Misplaced priorities


GOVERNANCE MATTERS

By FORMER VICE PRESIDENT JEJOMAR C. BINAY

Jejomar C. Binay Former Vice President Former Vice President Jejomar C. Binay

Before he resigned from the Cabinet, former National Economic and Development Authority (NEDA) Director General Ernesto Pernia warned of a sharp drop in remittances from Overseas Filipino Workers (OFWs) this year as a result of the COVID 19 pandemic.

Pernia estimated the losses at a low of $6.7 billion to a staggering high of $10 billion. Remittances from Filipinos abroad, as we all know, are the single most important source of foreign exchange for the economy. Aside from OFW remittances, our economy also relies on revenues from the services sector, itself severely affected by the extended lockdown. The coming months will be uncertain times for the economy, and nothing short of hellish for the 7.3 million Filipinos rendered jobless so far by the pandemic.
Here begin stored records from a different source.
/-- R173, R174, R175: NOTE_PLAY refuses the stop sentinel, skips an unresolved instrument, and otherwise starts the
note at the volume of the note it replaces, or at 0 (R176, R141). -/
def Obligations.NotePlayStartsTheNote : Prop :=
  (∀ d, Commands.onChannels 0x3 d fun c => .notePlay c (d.extractLsb' 0 6) (d.extractLsb' 8 4)) ∧
  ∀ (c : Chan) (n : BitVec 6) (k : BitVec 4) (s : State),
    (n = 63 → exec (.notePlay c n k) s = .next (s.refuse .badOperand)) ∧
    (n ≠ 63 → s.mem.length ≤ k.toNat → exec (.notePlay c n k) s = .next s.quiet) ∧
    (∀ (hn : n.toNat < 63) (ins : Instrument) (d : Nat) (g carried : Binary64), s.mem[k.toNat]? = some ins →
      ins.dur[0]? = some d → ins.vol[0]? = some g →
      (∀ e, (s.chan c).env = some e → carried = e.vol) → ((s.chan c).env = none → carried = .zero) →
      exec (.notePlay c n k) s =
        .next (s.setChan c
          { s.chan c with
            fx := .none
            baseNote := some ⟨n.toNat, hn⟩
            osc := (s.chan c).osc.noteSet Config.hw n.toNat
            env := some
              { inst := k, idx := 0, dur := .count d, vol := carried, goal := g, start := carried,
                live := true } }).quiet)

/-- R130, R101, R123: OSC_NOTE_SET refuses n > 77, retunes a phase accumulator keeping its normalised phase, and
sets the noise period to n + 1. The phase length is 16000 ⊘ NOTE_FREQ(n); where that is infinite it is a free value,
which is the model's reading of R23 (DEDUCED, log 25). -/
def Obligations.OscNoteSetRetunes : Prop :=
  (∀ d, Commands.onChannels 0x9 d fun c => .oscNoteSet c (d.extractLsb' 0 7)) ∧
  ∀ (c : Chan) (n : BitVec 7) (s : State),
    (77 < n.toNat → exec (.oscNoteSet c n) s = .next (s.refuse .badOperand)) ∧
    (n.toNat ≤ 77 → ∀ g, (s.chan c).osc = .noise g →
      exec (.oscNoteSet c n) s =
        .next (s.setChan c { s.chan c with osc := .noise { g with per := n.toNat + 1 } }).quiet) ∧
    (n.toNat ≤ 77 → ∀ sh a, (s.chan c).osc = .phase sh a → ∀ len off,
      len = (if (Binary64.div (.ofNat 16000) (Config.hw.noteFreq n.toNat)).isFinite = true
        then Binary64.div (.ofNat 16000) (Config.hw.noteFreq n.toNat) else Config.hw.noteLenFree n.toNat) →
      off = Binary64.mul (Binary64.div a.off a.len) len →
      exec (.oscNoteSet c n) s =
        .next (s.setChan c
          { s.chan c with
            osc := .phase sh ⟨if Binary64.le len off = true then .zero else off, len⟩ }).quiet)

/-- R131, R103: OSC_SET_FREQUENCY refuses the noise channel (in the decoder) and a frequency outside the admitted
range, and otherwise sets the phase length keeping the normalised phase. At f = 16000 too the phase is kept, as R103
says, against R131's remark that every later sample is WAVE(0): the model's reading (DEDUCED, log 27). -/
def Obligations.OscSetFrequencyRetunes : Prop :=
  ∀ (f : BitVec 64),
    ((∀ c, Config.waveform c ≠ .noise →
        decode (.command (header 0xA c.toBits) f) = .ok (.oscSetFrequency c f)) ∧
      (∀ c, Config.waveform c = .noise →
        decode (.command (header 0xA c.toBits) f) = .error .wrongOscillator) ∧
      ∀ ch : BitVec 3, 4 < ch.toNat → decode (.command (header 0xA ch) f) = .error .badChannel) ∧
    ∀ (c : Chan) (s : State) (sh : Shape) (a : PhaseAcc), (s.chan c).osc = .phase sh a →
      (¬((Binary64.ofBits f).isFinite = true ∧ Binary64.lt .zero (.ofBits f) = true ∧
          Binary64.le (.ofBits f) (.ofNat 16000) = true ∧
          Binary64.le (Binary64.div (.ofNat 16000) (.ofBits f)) (.ofNat (2 ^ 52)) = true) →
        exec (.oscSetFrequency c f) s = .next (s.refuse .badOperand)) ∧
      ((Binary64.ofBits f).isFinite = true → Binary64.lt .zero (.ofBits f) = true →
        Binary64.le (.ofBits f) (.ofNat 16000) = true →
        Binary64.le (Binary64.div (.ofNat 16000) (.ofBits f)) (.ofNat (2 ^ 52)) = true → ∀ len off,
        len = Binary64.div (.ofNat 16000) (.ofBits f) →
        off = Binary64.mul (Binary64.div a.off a.len) len →
        exec (.oscSetFrequency c f) s =
          .next (s.setChan c
            { s.chan c with
              osc := .phase sh ⟨if Binary64.le len off = true then .zero else off, len⟩ }).quiet)

/-- R132, R109: OSC_SET_DUTY refuses a channel that is not Square and a duty outside [0, 1], and otherwise stores
the duty and moves the phase as DUTY_PHASE_POLICY says: to the new boundary where the phase lies in the old and in
the new duty window, and to 0 otherwise (R110). That shape of the policy, one window predicate for both duties and a
boundary of the new duty alone, is the model's reading of R109 and R110 (DEDUCED, log 15). -/
def Obligations.OscSetDutyMovesThePhase : Prop :=
  ∀ (d : BitVec 64),
    ((∀ c, Config.waveform c = .square →
        decode (.command (header 0xB c.toBits) d) = .ok (.oscSetDuty c d)) ∧
      (∀ c, Config.waveform c ≠ .square →
        decode (.command (header 0xB c.toBits) d) = .error .wrongOscillator) ∧
      ∀ ch : BitVec 3, 4 < ch.toNat → decode (.command (header 0xB ch) d) = .error .badChannel) ∧
    ∀ (c : Chan) (s : State) (duty : Binary64) (a : PhaseAcc), (s.chan c).osc = .phase (.square duty) a →
      (¬((Binary64.ofBits d).isFinite = true ∧ Binary64.le .zero (.ofBits d) = true ∧
          Binary64.le (.ofBits d) .one = true) →
        exec (.oscSetDuty c d) s = .next (s.refuse .badOperand)) ∧
      ((Binary64.ofBits d).isFinite = true → Binary64.le .zero (.ofBits d) = true →
        Binary64.le (.ofBits d) .one = true → ∀ p off, p = Binary64.div a.off a.len →
        off = Binary64.mul
          (if Config.hw.dutyWindow duty p = true ∧ Config.hw.dutyWindow (.ofBits d) p = true
            then Config.hw.dutyBoundary (.ofBits d) else .zero) a.len →
        exec (.oscSetDuty c d) s =
          .next (s.setChan c
            { s.chan c with
              osc := .phase (.square (.ofBits d))
                ⟨if Binary64.le a.len off = true then .zero else off, a.len⟩ }).quiet)

/-- R74: a reserved operation code is refused: the mark is set, the reason is reported, no port is driven and nothing
else changes (R243). -/
def Obligations.ReservedCommandIsRefused : Prop :=
  ∀ (op : BitVec 2) (ch : BitVec 3) (d : BitVec 64) (s : State),
    decode (.command (header (3#2 ++ op) ch) d) = .ok (.reservedCmd op ch) ∧
      exec (.reservedCmd op ch) s =
        .next { s with refused := true, ports := ⟨none, none, none, some .reservedOp⟩ }

/-- R53: INSTR_LOAD of 0 to 16 records replaces the memory when no channel has a note and every record is admitted
(R51, R52), and is refused otherwise; InstrInUse is reported before InstrInvalid (R244), whatever the table holds.
The model's own: that a record whose lists differ in length is not admitted is log 8 (DEDUCED); that a table of more
than 16 records decodes, and that it too is refused with InstrInUse where a channel has a note, is log 7 (DESIGN
CHOICE), as is what it does where no channel has one, which is in OnlyInstrLoadWritesTheMemory. -/
def Obligations.InstrLoadReplacesTheMemory : Prop :=
  ∀ (table : List Instrument) (s : State),
    decode (.memoryPort table) = .ok (.instrLoad table) ∧
    ((∃ c, (s.chan c).env ≠ none) → exec (.instrLoad table) s = .next (s.refuse .instrInUse)) ∧
    (table.length ≤ 16 → (∀ c, (s.chan c).env = none) →
      ¬(∀ ins ∈ table, ins.dur.length = ins.vol.length ∧ (∀ v ∈ ins.vol, v.isFinite = true) ∧
        ins.loopStart ≤ ins.loopEnd ∧ ins.loopEnd < ins.vol.length ∧ ins.sustain < ins.vol.length ∧
        ins.vol.length ≤ Config.hw.maxNodes) →
      exec (.instrLoad table) s = .next (s.refuse .instrInvalid)) ∧
    (table.length ≤ 16 → (∀ c, (s.chan c).env = none) →
      (∀ ins ∈ table, ins.dur.length = ins.vol.length ∧ (∀ v ∈ ins.vol, v.isFinite = true) ∧
        ins.loopStart ≤ ins.loopEnd ∧ ins.loopEnd < ins.vol.length ∧ ins.sustain < ins.vol.length ∧
        ins.vol.length ≤ Config.hw.maxNodes) →
      exec (.instrLoad table) s = .next { s with mem := table, ports := Ports.idle })

/-! ## Cells and effects -/

/-- R201, R202: CELL does the volume, then the note, then the effect; it completes in every state that
meets the invariant. -/
def Obligations.CellDoesVolumeThenNoteThenEffect : Prop :=
  (∀ d, Commands.onChannels 0x2 d fun c => .cell c (d.extractLsb' 0 32) (d.extractLsb' 32 32)) ∧
  ∀ (c : Chan) (w r : BitVec 32) (s : State), s.Inv → ∀ (f : CellFields) (ch₁ : Channel), f = decodeCell w →
    ch₁ = (match f.vol with
      | some v => { s.chan c with cvol := Binary64.div (.ofNat v.toNat) (.ofNat 63) }
      | none => s.chan c) →
    ∃ ch₂ : Channel,
      (match f.note, f.inst with
        | some n, some k =>
          if h : n.toNat < 63 then
            (if k.toNat < s.mem.length then notePlay Config.hw s.mem ⟨n.toNat, h⟩ k ch₁ = .ok ch₂ else ch₂ = ch₁)
          else ch₂ = noteEnd ch₁
        | some n, none => if n.toNat < 63 then ch₂ = ch₁ else ch₂ = noteEnd ch₁
        | none, _ => ch₂ = ch₁) ∧
      exec (.cell c w r) s =
        .next (match f.eff with
          | none => (s.setChan c ch₂).driveReq .none
          | some e =>
            (dispatch Config.hw (s.setChan c ch₂) c r (decodeEffect e)).1.driveReq
              (dispatch Config.hw (s.setChan c ch₂) c r (decodeEffect e)).2)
Rebuilding the economy is a national imperative. While doing so, government must also continue to extend aid to the poor and other sectors displaced by the pandemic and the extended lockdown, including workers from both the formal and informal sectors, and small and medium-scale Filipino businesses. It must do so with urgency, efficiency, and a sense of compassion that recognizes basic human dignity instead of debasing it. Needless to state, the executive and the legislative must be aligned in purpose and dedication in this time of crisis.
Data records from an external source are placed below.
-- ==== Sys2Proof/Tests/Slice0.lean ====
section
/-!
SUPPORT. Sys2Proof/Tests/Slice0.lean: the model's own tests. Expected values come from 95_test_vectors.md (named in each
comment) or from the rule cited; 64-bit words are binary64 encodings of the values in the comment. The second half
holds, for each statement with hypotheses, states and operands that meet them.
-/

namespace Sys2Proof.Tests

open Sys2Proof Sys2Proof.Machine

-- One theorem at a time: each kernel evaluation would otherwise hold a thread and its stack.
set_option Elab.async false

/-! ## Well-formedness: what each check refuses -/

theorem test_wf_frequency_noise : Instr.wellFormed (.oscSetFrequency .c4 0) = false := by decide
theorem test_wf_duty_saw : Instr.wellFormed (.oscSetDuty .c2 0) = false := by decide
theorem test_wf_note_on_sentinel : Instr.wellFormed (.cellNoteOn .c0 63 0) = false := by decide
theorem test_wf_loop_repeat_zero : Instr.wellFormed (.fxLoopRepeat .c0 1 0) = false := by decide

/-! ## Decoding: one word for each constructor, from V-ENC-1, V-ENC-2 and V-ENC-3 -/

theorem test_decode_sample : decode (.command 0x00 0) = .ok .sample := by decide
theorem test_decode_tick : decode (.command 0x10 5) = .ok (.tick 5) := by decide
theorem test_decode_cell : decode (.command 0x23 0x00000007C6040000) = .ok (.cell .c3 0xC6040000 7) := by decide
theorem test_decode_notePlay : decode (.command 0x32 0x118) = .ok (.notePlay .c2 24 1) := by decide
theorem test_decode_noteEnd : decode (.command 0x44 0) = .ok (.noteEnd .c4) := by decide
theorem test_decode_volumeSet :
    decode (.command 0x51 0x3FE0000000000000) = .ok (.volumeSet .c1 0x3FE0000000000000) := by decide
theorem test_decode_effect : decode (.command 0x60 0x0000000900000305) = .ok (.effect .c0 0x305 9) := by decide
theorem test_decode_channelReset : decode (.command 0x72 0) = .ok (.channelReset .c2) := by decide
theorem test_decode_songVolumeSet :
    decode (.command 0x80 0x3FD0000000000000) = .ok (.songVolumeSet 0x3FD0000000000000) := by decide
theorem test_decode_oscNoteSet : decode (.command 0x94 0xF) = .ok (.oscNoteSet .c4 15) := by decide
theorem test_decode_oscSetFrequency :
    decode (.command 0xA2 0x409F400000000000) = .ok (.oscSetFrequency .c2 0x409F400000000000) := by decide
theorem test_decode_oscSetDuty :
    decode (.command 0xB0 0x3FD0000000000000) = .ok (.oscSetDuty .c0 0x3FD0000000000000) := by decide
theorem test_decode_reservedCmd : decode (.command 0xD6 0) = .ok (.reservedCmd 1 6) := by decide
theorem test_decode_instrLoad : decode (.memoryPort []) = .ok (.instrLoad []) := by decide
theorem test_decode_cellEmpty : decode (.cellWord 0x0FFFFFFF 2 0) = .ok (.cellEmpty .c2) := by decide
theorem test_decode_cellVolume : decode (.cellWord 0x20000000 2 0) = .ok (.cellVolume .c2 0) := by decide
theorem test_decode_cellNoteStop : decode (.cellWord 0x8FC00000 1 0) = .ok (.cellNoteStop .c1) := by decide
theorem test_decode_cellNoteOn : decode (.cellWord 0xC1480000 0 0) = .ok (.cellNoteOn .c0 5 2) := by decide
theorem test_decode_cellEffect : decode (.cellWord 0x100006FF 0 9) = .ok (.cellEffect .c0 0x6FF 9) := by decide
theorem test_decode_fxArpeggio : decode (.effectCode 0x047 0 0) = .ok (.fxArpeggio .c0 4 7) := by decide
theorem test_decode_fxLoopSet : decode (.effectCode 0x100 1 2) = .ok (.fxLoopSet .c1 0 2) := by decide
theorem test_decode_fxLoopRepeat : decode (.effectCode 0x102 1 5) = .ok (.fxLoopRepeat .c1 0 2) := by decide
theorem test_decode_fxPatternJump : decode (.effectCode 0x23A 1 0) = .ok (.fxPatternJump .c1 58) := by decide
theorem test_decode_fxRowJump : decode (.effectCode 0x305 0 0) = .ok (.fxRowJump .c0 5) := by decide
theorem test_decode_fxRetrigger : decode (.effectCode 0x402 0 0) = .ok (.fxRetrigger .c0 0 2) := by decide
theorem test_decode_fxDelay : decode (.effectCode 0x503 0 0) = .ok (.fxDelay .c0 0 3) := by decide
theorem test_decode_fxSongVolume : decode (.effectCode 0x633 0 0) = .ok (.fxSongVolume .c0 51) := by decide
theorem test_decode_fxSongBps : decode (.effectCode 0x7C8 0 0) = .ok (.fxSongBps .c0 200) := by decide
theorem test_decode_fxSongTpb : decode (.effectCode 0x8F3 0 0) = .ok (.fxSongTpb .c0 15 3) := by decide
theorem test_decode_fxReserved9 : decode (.effectCode 0x900 0 0) = .ok (.fxReserved9 .c0 0 0) := by decide
theorem test_decode_fxReserved10 : decode (.effectCode 0xA12 0 0) = .ok (.fxReserved10 .c0 1 2) := by decide
theorem test_decode_fxReserved11 : decode (.effectCode 0xB12 0 0) = .ok (.fxReserved11 .c0 1 2) := by decide
theorem test_decode_fxReserved12 : decode (.effectCode 0xC12 0 0) = .ok (.fxReserved12 .c0 1 2) := by decide
theorem test_decode_fxReserved13 : decode (.effectCode 0xD12 0 0) = .ok (.fxReserved13 .c0 1 2) := by decide
theorem test_decode_fxReserved14 : decode (.effectCode 0xE12 0 0) = .ok (.fxReserved14 .c0 1 2) := by decide
theorem test_decode_fxReserved15 : decode (.effectCode 0xFFF 0 0) = .ok (.fxReserved15 .c0 15 15) := by decide

/-- V-ENC-2: three words with several fields, and one with payload under clear flags. -/
theorem test_decode_cellFields :
    decodeCell 0xF307F037 = ⟨some 12, some 1, some 63, some 0x037⟩ ∧
      decodeCell 0xFFBE0FFF = ⟨some 62, some 15, some 32, some 0xFFF⟩ ∧
      decodeCell 0x7FFFFFFF = ⟨none, some 15, some 63, some 0xFFF⟩ ∧
      decodeCell 0x0FFFFFFF = ⟨none, none, none, none⟩ := by decide

/-- R79's example: encode(12, 1, 63, 0x037). -/
theorem test_encode_cell : encodeCell ⟨some 12, some 1, some 63, some 0x037⟩ = 0xF307F037 := by decide

/-- V-ENC-1, V-CELL-1: assembler lines and their (header, data). -/
theorem test_asm_lines :
    AsmLine.packet (.notePlay .c2 24 1) = .command 0x32 0x118 ∧
      AsmLine.packet (.volumeSet .c1 .half) = .command 0x51 0x3FE0000000000000 ∧
      AsmLine.packet (.effect .c0 0x305 9) = .command 0x60 0x0000000900000305 ∧
      AsmLine.packet (.cellFields .c0 ⟨some 12, some 1, some 63, some 0x037⟩ 0) = .command 0x20 0xF307F037 := by
  decide +kernel

/-- V-REF: the refused headers. -/
theorem test_refused_headers :
    decode (.command 0x08 0) = .error .reservedBit ∧ decode (.command 0xC8 0) = .error .reservedBit ∧
      decode (.command 0x01 0) = .error .badChannel ∧ decode (.command 0x25 0) = .error .badChannel ∧
      decode (.command 0xA4 0x409F400000000000) = .error .wrongOscillator ∧
      decode (.command 0xB2 0x3FD0000000000000) = .error .wrongOscillator := by decide

/-- The opcode table's words: a header alone, a cell word, an effect code. -/
theorem test_table_words :
    decodeTableWord 8 0x70 = some (.channelReset .c0) ∧ decodeTableWord 8 0xC0 = some (.reservedCmd 0 0) ∧
      decodeTableWord 32 0x8FC00000 = some (.cellNoteStop .c0) ∧
      decodeTableWord 16 0x400 = some (.fxRetrigger .c0 0 0) := by decide

/-- The step after withFetchWord runs that instruction: CHANNEL_RESET 0 from reset. -/
theorem test_fetch_word :
    step (State.reset.withFetchWord 8 0x70) = exec (.channelReset .c0) State.reset := rfl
Instead, our leaders and policymakers have chosen to give priority to the passage of the Anti-Terror Bill.

Certified as urgent, the bill breezed through Congress ahead of other crucial pieces of legislation addressing the pandemic. Only the most ardent defender of the proposed measure would argue that the Anti-Terror Bill responds to the needs of the times. To be kind, we may say they are only being facetious. But they are not.

Critics of the Anti-Terror Bill -- and this list includes lawyers, academicians, artists, celebrities, and ordinary citizens -- have been chastised by the bill’s defenders for their supposedly ill-informed reactions. They have been dared, with undisguised arrogance, to read the bill in its entirety.  Many have done that, and they have raised very serious concerns. For one, the bill violates basic rights and the Constitution by allowing the detention of persons for up to 24 days without charges. It also gives a proposed Anti-Terrorism Council, to be composed of members of the Cabinet and others who may be named to the council, the discretion to classify groups or persons as terrorists. It also grants to the council powers that are viewed as within the exclusive domain of the judiciary.

It has been pointed out that other countries have their own versions of the anti-terror law, with provisions more draconian. But these are, with few exceptions, countries where accountability and professional conduct are more the norm than the exception among law enforcers, with judiciaries that are independent and impartial. Sadly, such is not our case. Our law enforcement agencies have a long and tarnished history of planting evidence, filing false charges, involvement in criminal activities and extra-judicial killings, and abusing their authority over common citizens. And many citizens view the justice system as far from being fair and impartial.

The authors of the bill want us to trust the same agencies and institutions with a track record of abuse and misconduct. That would be a hard sell. Recall our nightmarish experience with martial law and its militarized government. Then review the conduct of the war on drugs and the heavy-handed enforcement of the pandemic lockdown. It would be difficult to earn the trust of a public that has lived in fear of abusive men in uniform.

The bill itself is riddled with vague provisions that could encourage political repression. All it would take, as in the war on drugs, is a badly drawn matrix purportedly showing a link between terrorist groups and the opposition -- presented with much hype by a high-profile administration personality -- to ignite a pogrom. It does not help that the penalty for making false accusations, a safeguard previously included in the amended Human Security Act, has been deleted in the bill.

As in the past, the framers of the bill are fanning the people’s fear -- of communists, drug lords and pushers, and now terrorists -- in order to convince them that some of their rights need to be surrendered if these “enemies” are to be defeated. They expect the people to fall silent as the enforcers slowly choke off the breath from our Constitution. This must not come to pass.